Yeah. Thanks, Greg Longstreet, for taking my questions. My last one just on the Philippines. Just wondered what the figures were for the rebound in August for Philippines? Yeah, just my last question. Thanks again.
Yeah.
Sorry about that.
Go ahead.
Yeah. You must understand also that a lot of the improvements that we have done or the improvements that we have identified, we have started implementing that as early as June. The deloading already are settled down. You're now looking at shipments that are more in line with the growth in the channel, particularly in the general trade, which Parag mentioned earlier, that one grew by 6%. That one was a good trigger, no? As far as products are concerned, no? A certain portion also of the volume are preparations of the trade for the holiday season that's coming up, no? Although not yet as big, we will see most of that in the coming months.
Usually in October, that will start, and also in November, no? We have also implemented a lot of promotions in store, no? To stimulate consumption and generate higher market share, particularly in the beverage front, no? Again, it is a combination of what we have been trying to fix for months on the operational issues that we've had. We now have new distributors that have come into play, no? That is all working right now.

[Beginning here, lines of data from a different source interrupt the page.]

-- ==== Sys2Proof/Certificates/Slice0/Obligations.lean ====
section
/-! DEFINITION. The statements for the provers. Each docstring names the rule it formalises; OBLIGATIONS.json says the rest. -/

open Sys2Proof Sys2Proof.Machine Sys2Proof.Safety

/-! ## Packets -/

/-- Decode and encode agree on every well-formed instruction (30_encoding.md R81, R82). -/
def Obligations.DecodeOfEncodeIsTheInstruction : Prop :=
  ∀ i : Instr, i.wellFormed = true → decode (encode i) = .ok i

/-- A packet that decodes is the packet of what it decodes to: no two packets of a source mean the same (R81, R82). -/
def Obligations.PacketDecodesToItsOwnInstruction : Prop :=
  ∀ (p : Packet) (i : Instr), decode p = .ok i → encode i = p

/-- Words of the table, written out from R82 and R90 to R93. -/
def Obligations.TableWordsDecode : Prop :=
  decodeTableWord 24 0x131200 = some (.construct 0x12 0x13) ∧
  decodeTableWord 32 0x3F01FF03 = some (.write 0xFF [0x3F]) ∧
  decodeTableWord 64 0x3433323100040104 = some (.showText true [0x31, 0x32, 0x33, 0x34]) ∧
  decodeTableWord 56 0x42410002000A07 = some (.scroll 10 [0x41, 0x42]) ∧
  decodeTableWord 24 0x002A13 = some (.hex 0x2A) ∧
  decodeTableWord 16 0x4022 = some (.writeByte 0x40) ∧
  decodeTableWord 8 0x8D = some (.busDisplayCtrl 5) ∧
  decodeTableWord 8 0xC4 = some (.busAddress 4)

/-- `WF_OPCODE` (R83): the opcodes of each port. -/
def Obligations.OnlyThePortsOpcodesAreAccepted : Prop :=
  ∀ (op : Byte) (rest : List Byte),
    (decode { source := .ctl, bytes := op :: rest } = .error .opcode ↔ 0x07 < op.toNat) ∧
    (decode { source := .enc, bytes := op :: rest } = .error .opcode ↔ op.toNat < 0x10 ∨ 0x14 < op.toNat)

/-- The operand checks of R83, and that an instruction which fails one is refused with no effect (R85), in every state by the name of
that check. That it is this name also where a state check fails too (R84, BUSY) is the model's choice (DESIGN CHOICE,
notes/assumptions/5.md). -/
def Obligations.FailedOperandCheckRefusesByName : Prop :=
  (∀ id : Byte, (Instr.construct id id).illFormed = some .lines) ∧
  (∀ (pos : Byte) (segs : List Byte), 6 < segs.length → (Instr.write pos segs).illFormed = some .segLen) ∧
  (∀ str : List Byte, 0 ∈ str → str.length ≤ 65535 → (∀ f, (Instr.showText f str).illFormed = some .str) ∧
    (∀ d, (Instr.scroll d str).illFormed = some .str) ∧ (Instr.encodeString str).illFormed = some .str) ∧
  (∀ value : Half, 9999 < value.toNat → (Instr.number value).illFormed = some .number) ∧
  (∀ (i : Instr) (s : State) (c : Check), i.illFormed = some c → exec i s = .refused (.illFormed c))

/-! ## The step and the ports -/

/-- A step runs the decoded instruction: the packet leaves the inbox and the rest is exec. -/
def Obligations.StepRunsTheDecodedInstruction : Prop :=
  ∀ (s : State) (p : Packet) (rest : List Packet) (i : Instr),
    s.inbox = p :: rest → decode p = .ok i → step s = exec i { s with inbox := rest }

/-- R85: a packet the decoder rejects is refused with the name of the failed check. That it is the decoder's name in every state, also
where a state check fails too (R84), is the model's choice (DESIGN CHOICE, notes/assumptions/5.md). With no packet to issue CORE waits
(DESIGN CHOICE, notes/assumptions/12.md). -/
def Obligations.StepRefusesOrWaitsWithoutAnInstruction : Prop :=
  (∀ (s : State) (p : Packet) (rest : List Packet) (c : Check),
    s.inbox = p :: rest → decode p = .error c → step s = .refused (.illFormed c)) ∧
  ∀ s : State, s.inbox = [] → step s = .next s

The inventory is now being deloaded, and you will see growth right now happening more in line with the sell out data that we have. Advertising has commenced also as early as July in some of those categories. We are well-placed, and we think that we have a stronger marketing plan going into Q2 that will deliver a very high growth expectation on our part for Q2. Parag, you wanted to say something? Go ahead, please.
Yeah, no, I think, Cito, building on it, we are looking at a strong quarter for our base business. That includes both international and Philippines, expecting a double-digit growth, barring some exchange impact that we will see on translation on Philippines business. The same would apply to a good trajectory that we are expecting on our branded business when it comes to the US.
Yeah.
Just a follow-up. Has it in part to do with a better macro or like they say, it's in part loading some restructuring of the distribution or is it a little bit of a reflection of macro improving for consumption?
Yeah, there is also a macro. I just wanted to share that with you. If you take a look at the macro side, the GDP growth of late is between 5.5%-6%. The unemployment is starting to ease up right now based on the report that I saw this morning. On the categories that we have, the category consumption is actually up. Beverage is up. All the other cooking categories for our cooking products are all up. That's also helping, partly helping, our solid business and our good performance in August.
Okay. Thanks, thanks again for taking my questions. Thank you.
Thank you. Thank you.
Thank you, Paul. Some of this you might have answered. I'm gonna lump a number of questions related to Philippines from Hannah and Wei Bunn. Hannah's asking, with a big expansion and distribution in the Philippines, how should we think about the sales and the margin in Philippines in FY 2023? From Wai Bunn, it's expectations for the coming quarters with the possible recessionary conditions looming with slowing sales in the Philippines. On the profit target for the MPI, is it gonna be intact in peso terms, or will there be adjustments following the weaker performance clocked in the first quarter?
You wanna answer the financial parts? Go ahead, Parag. Yeah.
I think so, Cito. I think just to be providing some guidance on projections, right? We would like to limit talking about Q2 because obviously we have to go quarter by quarter in a very volatile environment. When you look at projections, as I said, we are looking at a high single-digit growth in our base business. That applies both to Philippines and our international business put together. When it comes to the US, again, we are looking at a strong play on the branded side, and are expecting overall that the group would grow on revenue by a high single-digit, driven both by the U.S. and the base business.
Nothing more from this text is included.